What needs to be done
Your answer must consist of exactly the lines below, starting with the line with "refine encodedRow_of _ 0" and going on through the line with "theorem EncodedRow.csrrs (rd", and nothing else.

++++++++

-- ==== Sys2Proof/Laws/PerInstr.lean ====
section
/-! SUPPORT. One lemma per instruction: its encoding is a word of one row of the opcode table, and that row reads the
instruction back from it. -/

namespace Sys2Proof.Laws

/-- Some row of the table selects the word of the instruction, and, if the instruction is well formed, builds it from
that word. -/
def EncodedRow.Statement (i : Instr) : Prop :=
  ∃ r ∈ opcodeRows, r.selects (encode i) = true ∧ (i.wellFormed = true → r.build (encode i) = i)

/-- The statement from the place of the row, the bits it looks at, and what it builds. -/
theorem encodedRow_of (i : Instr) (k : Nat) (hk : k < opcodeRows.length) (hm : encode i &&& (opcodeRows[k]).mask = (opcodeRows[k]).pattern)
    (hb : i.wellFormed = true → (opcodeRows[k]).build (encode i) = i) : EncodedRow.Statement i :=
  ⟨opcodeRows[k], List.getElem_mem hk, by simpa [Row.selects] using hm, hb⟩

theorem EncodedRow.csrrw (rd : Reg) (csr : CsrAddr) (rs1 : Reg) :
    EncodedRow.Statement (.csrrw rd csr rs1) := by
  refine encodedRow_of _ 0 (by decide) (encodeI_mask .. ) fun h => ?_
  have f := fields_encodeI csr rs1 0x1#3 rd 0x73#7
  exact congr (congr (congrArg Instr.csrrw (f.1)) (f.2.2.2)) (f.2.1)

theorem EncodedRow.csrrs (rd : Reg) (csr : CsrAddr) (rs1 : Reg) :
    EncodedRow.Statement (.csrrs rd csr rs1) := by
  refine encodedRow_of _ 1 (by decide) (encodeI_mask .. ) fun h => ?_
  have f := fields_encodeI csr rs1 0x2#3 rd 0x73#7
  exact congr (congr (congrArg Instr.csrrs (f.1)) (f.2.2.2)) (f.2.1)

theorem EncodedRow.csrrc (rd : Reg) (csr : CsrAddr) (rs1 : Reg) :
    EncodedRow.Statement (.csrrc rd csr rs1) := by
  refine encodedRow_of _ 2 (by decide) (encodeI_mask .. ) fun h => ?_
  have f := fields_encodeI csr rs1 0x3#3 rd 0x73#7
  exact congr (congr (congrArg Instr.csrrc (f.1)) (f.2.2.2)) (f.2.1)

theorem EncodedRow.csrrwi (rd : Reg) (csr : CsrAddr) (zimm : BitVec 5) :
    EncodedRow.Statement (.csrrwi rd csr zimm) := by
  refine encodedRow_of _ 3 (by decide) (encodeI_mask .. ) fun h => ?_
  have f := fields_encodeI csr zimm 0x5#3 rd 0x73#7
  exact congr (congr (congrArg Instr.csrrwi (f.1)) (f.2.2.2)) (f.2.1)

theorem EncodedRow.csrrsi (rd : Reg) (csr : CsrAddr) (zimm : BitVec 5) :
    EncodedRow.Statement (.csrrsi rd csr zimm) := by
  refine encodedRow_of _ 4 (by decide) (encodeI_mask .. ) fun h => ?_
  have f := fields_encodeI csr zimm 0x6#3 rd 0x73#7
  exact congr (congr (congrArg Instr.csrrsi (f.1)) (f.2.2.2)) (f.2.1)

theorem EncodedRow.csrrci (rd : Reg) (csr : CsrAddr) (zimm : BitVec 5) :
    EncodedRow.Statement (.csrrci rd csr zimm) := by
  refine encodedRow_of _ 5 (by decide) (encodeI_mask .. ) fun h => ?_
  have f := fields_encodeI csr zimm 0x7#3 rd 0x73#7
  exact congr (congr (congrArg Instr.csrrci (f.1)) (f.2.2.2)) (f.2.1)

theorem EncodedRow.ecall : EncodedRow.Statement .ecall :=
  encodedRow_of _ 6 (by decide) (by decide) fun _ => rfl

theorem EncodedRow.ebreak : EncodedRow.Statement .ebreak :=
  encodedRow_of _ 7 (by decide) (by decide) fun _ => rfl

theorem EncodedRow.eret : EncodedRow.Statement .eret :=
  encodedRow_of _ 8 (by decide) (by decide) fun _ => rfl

++++++++

Result of this task
  refine encodedRow_of _ 0 (by decide) (encodeI_mask .. ) fun h => ?_
  have f := fields_encodeI csr rs1 0x1#3 rd 0x73#7
  exact congr (congr (congrArg Instr.csrrw (f.1)) (f.2.2.2)) (f.2.1)

theorem EncodedRow.csrrs (rd : Reg) (csr : CsrAddr) (rs1 : Reg) :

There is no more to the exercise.